-- ==== Sys2Proof/Laws/Issue.lean ====
section
/-! SUPPORT. What an instruction that issues and retires leaves: the checks of issue as claims name them, the window's registers, and
the frame of an instruction that changes its slot only. -/

namespace Sys2Proof.Machine

/-- An instruction that passes the checks of `Issues` passes those of issue. -/
theorem Issues.passes {s : State} {i : Instr} {u : Use} {vecs} (h : Issues s i (u.srcs.map (·.1)) u.dsts u.preds vecs u.young u.moved)
    (hl : u.legal = true) (hp : u.priv = ((formOf i).priv || (formOf i).codes.any fun c => decide (24 ≤ c.toNat)))
    (hu : u.unit = (formOf i).unit) (hv : u.vecs = vecs) : Passes u s := by
  subst hv
  refine ⟨?_, h.timely, ?_, hl, fun x => h.privilege (hp ▸ x), hu ▸ h.unit, ?_, ?_, h.awake, ?_⟩
  · rcases h.clear with hc | ⟨-, -, hb, hq, hv⟩
    · exact u.consumesBusy_alone hc
    · have h1 : u.srcs.any (fun p => s.me.busy p.1) = false := by
        rw [List.any_eq_false]; intro p hp; simp [hb p.1 (List.mem_append_left _ (List.mem_append_left _ (List.mem_map_of_mem hp)))]
      have h2 : u.moved.any s.me.busy = false := by
        rw [List.any_eq_false]; intro c hc; simp [hb c (by simp [hc])]
      have h3 : (u.preds.any (· != 0) && s.me.busy 17) = false := by
        cases hu : u.preds.any (· != 0) with
        | false => rfl
        | true => simpa using hq (by simpa using hu)
      have h4 : u.vecs.any s.vecBusy = false := by
        rw [List.any_eq_false]; intro n hn; simp [hv n hn]
      simp only [Use.consumesBusy, h1, h2, h3, h4]; rfl
  · rcases h.clear with hc | ⟨hw, hl, hb, -⟩
    · exact u.passes_alone hc
    · have h1 : u.codes.any s.me.busy = false := by
        rw [List.any_eq_false]; intro c hc; simp [hb c (List.mem_append_left _ hc)]
      cases hy : u.young with
      | waits => exact absurd hy hw
      | registers => rw [Use.passes, hy, h1]; simp
      | load => rw [Use.passes, hy, h1, List.all_eq_true.2 (hl hy)]; simp
  · have h1 : (u.srcs.map (·.1) ++ u.moved).find? (fun c => !s.me.codeReady s.turn c) = none := by
      rw [List.find?_eq_none]; intro c hc
      rcases List.mem_append.1 hc with hc | hc
      · simp [h.ready c hc]
      · simp [h.movedRead c hc]
    have h2 : u.preds.any (fun p => !s.me.predReady s.turn p) = false := by
      rw [List.any_eq_false]; intro p hp; simp [h.predsRead p hp]
    have h3 : u.vecs.find? (fun n => !s.vecReady n) = none := by
      rw [List.find?_eq_none]; intro c hc; simp [h.vecsRead c hc]
    simp only [Use.unready, h1, h2, h3]; rfl
  · have := h.sound
    simpa only [Use.reported, Use.codes, apply_ite] using this
  · rw [Slot.lapsedAmong, List.find?_eq_none]
    intro c hc hb
    simp only [Bool.and_eq_true, decide_eq_true_eq] at hb
    rw [h.unlapsed c hc hb.1] at hb
    exact absurd hb.2 (by simp)

/-- Touching banks changes no source. -/
theorem State.src_touched (s : State) (u : Use) (c : BitVec 5) : (s.touched u).src c = s.src c := by
  have h1 : (s.touched u).slotAt s.core s.slot = (s.slotAt s.core s.slot).touch s.now u.codes := State.me_touched s u
  have h2 : (s.touched u).coreAt s.core = { s.coreAt s.core with slots := put s.slot (s.me.touch s.now u.codes) (s.coreAt s.core).slots } :=
    State.here_onMe s _
  unfold State.src State.readCode
  simp only [State.touched_core, State.touched_slot, h1, h2]
  rw [Slot.touch_eq]
  rfl

/-- The window registers after a destination is written. -/
theorem Slot.reg_writeCode (v : Slot) (now : Nat) (d : BitVec 5) (x : Word) (sh : Bool) (lat i : Nat) (hi : i < 8) :
    (v.writeCode now d x sh lat).reg i = if d.toNat = i then Reg.written x (if sh then some now else none) (now / 8 + lat) else v.reg i := by
  unfold Slot.writeCode
  dsimp only
  by_cases h8 : d.toNat < 8
  · simp only [h8, if_true]
    by_cases h : d.toNat = i
    · subst h; simp [Slot.reg_setReg_self _ _ h8]
    · simp [h, Slot.reg_setReg_other _ _ _ h8 hi (Ne.symm h)]
  · have : d.toNat ≠ i := by omega
    simp only [h8, if_false, this]
    split
    · rfl
    · split
      · rfl
      · split <;> rfl

/-- What writing a destination changes of a slot. -/
theorem Slot.writeCode_eq (v : Slot) (now : Nat) (d : BitVec 5) (x : Word) (sh : Bool) (lat : Nat) :
    v.writeCode now d x sh lat = { v with
      lo := (v.writeCode now d x sh lat).lo, hi := (v.writeCode now d x sh lat).hi,
      preds := if d.toNat = 17 then x.extractLsb' 1 11 else v.preds,
      fl := if d.toNat = 18 then x else v.fl,
      k := if 24 ≤ d.toNat then v.k.set (d.toNat - 24) x else v.k,
      ready := if d.toNat < 8 ∨ discards d = true then v.ready else (v.writeCode now d x sh lat).ready } := by
  unfold Slot.writeCode discards
  dsimp only
  by_cases h8 : d.toNat < 8
  · have : d.toNat ≠ 17 := by omega
    have : d.toNat ≠ 18 := by omega
    have : ¬ 24 ≤ d.toNat := by omega
    simp [*]; unfold Slot.setReg; split <;> rfl
  · by_cases h17 : d.toNat = 17
    · simp [h17, Slot.predsReady]
    · by_cases h18 : d.toNat = 18
      · simp [h18, Slot.setReady]
      · by_cases h24 : 24 ≤ d.toNat
        · simp [h8, h17, h18, h24, Slot.setReady]
        · simp [h8, h17, h18, h24]

/-- The window registers after the marked sources are freed. -/
theorem free_window (l : List (BitVec 5 × BitVec 1)) (ds : List (BitVec 5)) (v : Slot) (i : Nat) (hi : i < 8) (hd : ∀ c ∈ ds, c.toNat ≠ i) :
    let w := l.foldl (fun v p => if p.2 == 1 && !ds.contains p.1 then v.freeReg p.1 else v) v
    if ∃ c ∈ marked l, c.toNat = i then w.reg i = Reg.reset
    else w.reg i = v.reg i ∨ (v.reg i).live = false ∧ w.reg i = Reg.reset := by
  have keep : ∀ (l : List (BitVec 5 × BitVec 1)) (v : Slot), v.reg i = Reg.reset →
      (l.foldl (fun v p => if p.2 == 1 && !ds.contains p.1 then v.freeReg p.1 else v) v).reg i = Reg.reset := by
    intro l
    induction l with
    | nil => intro v h; exact h
    | cons p l ih =>
      intro v h
      simp only [List.foldl_cons]
      apply ih
      split
      · by_cases e : p.1.toNat = i
        · subst e; exact Slot.reg_freeReg_self _ _ hi
        · rcases Slot.reg_freeReg_other v p.1 i hi e with h' | ⟨-, h'⟩
          · rw [h', h]
          · exact h'
      · exact h
  induction l generalizing v with
  | nil => simp [marked]
  | cons p l ih =>
    simp only [List.foldl_cons]
    by_cases hm : p.2 == 1
    · by_cases e : p.1.toNat = i
      · have hc : ds.contains p.1 = false := by
          simp only [List.contains_eq_mem, decide_eq_false_iff_not]
          intro hin; exact hd _ hin e
        have : ∃ c ∈ marked (p :: l), c.toNat = i := ⟨p.1, by rw [marked, List.filter_cons, if_pos hm]; simp, e⟩
        simp only [this, if_true, hm, hc, Bool.not_false, Bool.and_true]
        apply keep
        subst e; exact Slot.reg_freeReg_self _ _ hi
      · have hiff : (∃ c ∈ marked (p :: l), c.toNat = i) ↔ ∃ c ∈ marked l, c.toNat = i := by
          have : marked (p :: l) = p.1 :: marked l := by rw [marked, List.filter_cons, if_pos hm]; rfl
          rw [this]; simp [e]
        have := ih (if p.2 == 1 && !ds.contains p.1 then v.freeReg p.1 else v)
        simp only [hiff]
        split
        · rename_i hx; simpa [hx] using this
        · rename_i hx
          simp only [hx, if_false] at this
          have hv : (if p.2 == 1 && !ds.contains p.1 then v.freeReg p.1 else v).reg i = v.reg i ∨
              (v.reg i).live = false ∧ (if p.2 == 1 && !ds.contains p.1 then v.freeReg p.1 else v).reg i = Reg.reset := by
            split
            · exact Slot.reg_freeReg_other v p.1 i hi e
            · exact .inl rfl
          rcases hv with hv | ⟨hl, hv⟩
          · rcases this with h | ⟨h, h'⟩
            · left; rw [h, hv]
            · right; exact ⟨by rw [← hv]; exact h, h'⟩
          · right
            rcases this with h | ⟨h, h'⟩
            · exact ⟨hl, by rw [h, hv]⟩
            · exact ⟨hl, h'⟩
    · have hiff : (∃ c ∈ marked (p :: l), c.toNat = i) ↔ ∃ c ∈ marked l, c.toNat = i := by
        have : marked (p :: l) = marked l := by rw [marked, List.filter_cons, if_neg hm]; rfl
        rw [this]
      have := ih v
      simp only [hiff, hm, Bool.false_and]
      exact this

/-- An instruction that changes its slot and retires changes nothing else. -/
theorem SlotOnly.retire (s : State) (u u' : Use) (f : Slot → Slot) (next : Option Word)
    (hacct : (f (s.me.touch s.now u.codes)).acct = s.me.acct) : SlotOnly s (((s.touched u).onMe f).retire u' next) := by
  refine ⟨rfl, ⟨fun c hc => ?_, fun j hj => ?_, fun g hg => ?_, ?_⟩, ?_⟩
  · rw [State.coreAt_retire_other ((s.touched u).onMe f) _ _ hc, State.coreAt_onMe_other (s.touched u) hc]
    exact State.coreAt_onMe_other s hc _
  · rw [State.slotAt_retire_other ((s.touched u).onMe f) _ _ (.inr hj), State.slotAt_onMe_other (s.touched u) (.inr hj)]
    exact State.slotAt_onMe_other s (.inr hj) _
  · rw [State.clusterAt_retire_other ((s.touched u).onMe f) _ _ hg]; rfl
  · have h : (((s.touched u).onMe f).retire u' next).clusterAt (clusterOf s.core) = _ :=
      State.clusterAt_retire_self ((s.touched u).onMe f) u' next
    rw [State.me_onMe, State.me_touched, hacct] at h
    rw [h]; rfl
  · have h : (((s.touched u).onMe f).retire u' next).here = _ := State.here_retire ((s.touched u).onMe f) u' next
    rw [State.here_onMe, show (s.touched u).here = _ from State.here_onMe s _] at h
    rw [h]

/-- The slot after an instruction that changes it and retires. -/
theorem State.me_done (s : State) (u u' : Use) (f : Slot → Slot) (next : Option Word) :
    (((s.touched u).onMe f).retire u' next).me = (f (s.me.touch s.now u.codes)).retired u' next s.turn := by
  rw [State.me_retire, State.me_onMe, State.me_touched]; rfl

/-- What the advance of the pc changes. -/
theorem Slot.step_eq (v : Slot) : v.step = { v with pc := v.step.pc, frame := v.step.frame } := by
  unfold Slot.step
  split
  · rfl
  · split <;> rfl

/-- What an instruction with one scalar destination leaves. -/
theorem scalar_done {u : Use} {s : State} (d : BitVec 5) (x : Word) (h : BitVec 1) (lat : Nat) (hd : u.dsts = [d]) :
    let t := ((s.touched u).dst d x h lat).retire u none
    SlotOnly s t ∧
      Delivered s.me t.me s.now d x (h == 1) lat ∧ WindowKept s.me t.me [d] (marked u.srcs) ∧ ScalarOnly s.me t.me ∧ Advances s.me t.me := by
  intro t
  have hme : t.me = ((s.me.touch s.now u.codes).writeCode s.now d x (h == 1) lat).retired u none s.turn :=
    State.me_done s u u _ none
  have hacct : ((s.me.touch s.now u.codes).writeCode s.now d x (h == 1) lat).acct = s.me.acct := by
    rw [Slot.writeCode_eq, Slot.touch_eq]
  have hreg : ∀ i, i < 8 → t.me.reg i = (u.free ((s.me.touch s.now u.codes).writeCode s.now d x (h == 1) lat)).reg i := by
    intro i _
    rw [hme]; unfold Slot.retired; dsimp only; rw [Slot.step_eq]; rfl
  have hfree := fun i (hi : i < 8) (hn : ∀ c ∈ u.dsts, c.toNat ≠ i) =>
    free_window u.srcs u.dsts ((s.me.touch s.now u.codes).writeCode s.now d x (h == 1) lat) i hi hn
  refine ⟨SlotOnly.retire s u u _ none hacct, ?_, ?_, ?_, ?_⟩
  · have hshape : t.me = { ((s.me.touch s.now u.codes).writeCode s.now d x (h == 1) lat) with
        lo := t.me.lo, hi := t.me.hi, pc := t.me.pc, frame := t.me.frame, run := none, turnNext := t.me.turnNext } := by
      rw [hme]; unfold Slot.retired; dsimp only; rw [Slot.step_eq, Use.free_eq]
    rw [Slot.writeCode_eq, Slot.touch_eq] at hshape
    refine ⟨fun h8 => ?_, by rw [hshape], by rw [hshape], by rw [hshape], fun hr => by rw [hshape]; simp [hr]⟩
    rw [hreg _ h8]
    have keepd : ∀ (l : List (BitVec 5 × BitVec 1)) (v : Slot), v.reg d.toNat = (Reg.written x (if (h == 1) then some s.now else none) (s.now / 8 + lat)) →
        (l.foldl (fun v p => if p.2 == 1 && !u.dsts.contains p.1 then v.freeReg p.1 else v) v).reg d.toNat = Reg.written x (if (h == 1) then some s.now else none) (s.now / 8 + lat) := by
      intro l
      induction l with
      | nil => intro v hv; exact hv
      | cons p l ih =>
        intro v hv
        simp only [List.foldl_cons]
        apply ih
        split
        · rename_i hc
          have hne : p.1.toNat ≠ d.toNat := by
            intro e
            have : p.1 = d := BitVec.eq_of_toNat_eq e
            simp [hd, this] at hc
          rcases Slot.reg_freeReg_other v p.1 d.toNat h8 hne with h' | ⟨hl, h'⟩
          · rw [h', hv]
          · rw [hv] at hl; simp [Reg.written] at hl
        · exact hv
    exact keepd _ _ (by rw [Slot.reg_writeCode _ _ _ _ _ _ _ h8]; simp)
  · intro i hi hn
    rw [hreg i hi]
    have hne : d.toNat ≠ i := hn d (by simp)
    have := hfree i hi (by rw [hd]; exact hn)
    rw [Slot.reg_writeCode _ _ _ _ _ _ _ hi, if_neg hne, Slot.reg_touch] at this
    exact this
  · show t.me = _
    have hshape : t.me = { ((s.me.touch s.now u.codes).writeCode s.now d x (h == 1) lat) with
        lo := t.me.lo, hi := t.me.hi, pc := t.me.pc, frame := t.me.frame, run := none, turnNext := t.me.turnNext } := by
      rw [hme]; unfold Slot.retired; dsimp only; rw [Slot.step_eq, Use.free_eq]
    rw [Slot.writeCode_eq, Slot.touch_eq] at hshape
    rw [hshape]
  · intro hf
    rw [hme]
    unfold Slot.retired
    dsimp only
    rw [Use.free_eq, Slot.writeCode_eq, Slot.touch_eq]
    simp [Slot.step, hf]

/-! ## Instructions that change their slot, in general -/

theorem State.onMe_onMe (s : State) (f g : Slot → Slot) : (s.onMe f).onMe g = s.onMe fun v => g (f v) := by
  have h1 : (s.onMe f).slotAt s.core s.slot = f (s.slotAt s.core s.slot) := State.me_onMe s f
  have h2 : (s.onMe f).coreAt s.core = { s.coreAt s.core with slots := put s.slot (f s.me) (s.coreAt s.core).slots } := State.here_onMe s f
  show (s.onMe f).putCore s.core { (s.onMe f).coreAt s.core with
      slots := put s.slot (g ((s.onMe f).slotAt s.core s.slot)) ((s.onMe f).coreAt s.core).slots } = _
  rw [h1, h2]
  simp [State.onMe, State.onSlot, State.putSlot, State.onCore, State.putCore, State.me]

theorem State.touched_onMe (s : State) (u : Use) (f : Slot → Slot) :
    (s.touched u).onMe f = s.onMe fun v => f (v.touch s.now u.codes) := State.onMe_onMe s _ f

theorem State.acting_eq (s : State) (u : Use) : s.acting u.codes = s.touched u := rfl

/-- An instruction that changes its slot and retires changes nothing else. -/
theorem SlotOnly.onMe (s : State) (u : Use) (f : Slot → Slot) (next : Option Word) (hacct : (f s.me).acct = s.me.acct) :
    SlotOnly s ((s.onMe f).retire u next) := by
  refine ⟨rfl, ⟨fun c hc => ?_, fun j hj => ?_, fun g hg => ?_, ?_⟩, ?_⟩
  · rw [State.coreAt_retire_other (s.onMe f) _ _ hc, State.coreAt_onMe_other s hc]
  · rw [State.slotAt_retire_other (s.onMe f) _ _ (.inr hj), State.slotAt_onMe_other s (.inr hj)]
  · rw [State.clusterAt_retire_other (s.onMe f) _ _ hg]; rfl
  · have h : ((s.onMe f).retire u next).clusterAt (clusterOf s.core) = _ := State.clusterAt_retire_self (s.onMe f) u next
    rw [State.me_onMe, hacct] at h
    rw [h]; rfl
  · have h : ((s.onMe f).retire u next).here = _ := State.here_retire (s.onMe f) u next
    rw [State.here_onMe] at h
    rw [h]

theorem State.me_onMe_retire (s : State) (u : Use) (f : Slot → Slot) (next : Option Word) :
    ((s.onMe f).retire u next).me = (f s.me).retired u next s.turn := by
  rw [State.me_retire, State.me_onMe]; rfl

/-- What retirement changes of a slot. -/
theorem Slot.retired_eq (v : Slot) (u : Use) (next : Option Word) (turn : Nat) :
    v.retired u next turn = { v with
      lo := (u.free v).lo, hi := (u.free v).hi, pc := (v.retired u next turn).pc, frame := (v.retired u next turn).frame,
      turnNext := (v.retired u next turn).turnNext, run := none } := by
  unfold Slot.retired
  dsimp only
  cases next with
  | some pc => dsimp only; rw [Use.free_eq]
  | none => dsimp only; rw [Slot.step_eq, Use.free_eq]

* * *

What is wanted is every line from the first line of the entries through the line that contains "namespace Sys2Proof.Machine", given again exactly.

-- ==== Sys2Proof/Laws/Issue.lean ====
section
/-! SUPPORT. What an instruction that issues and retires leaves: the checks of issue as claims name them, the window's registers, and
the frame of an instruction that changes its slot only. -/

namespace Sys2Proof.Machine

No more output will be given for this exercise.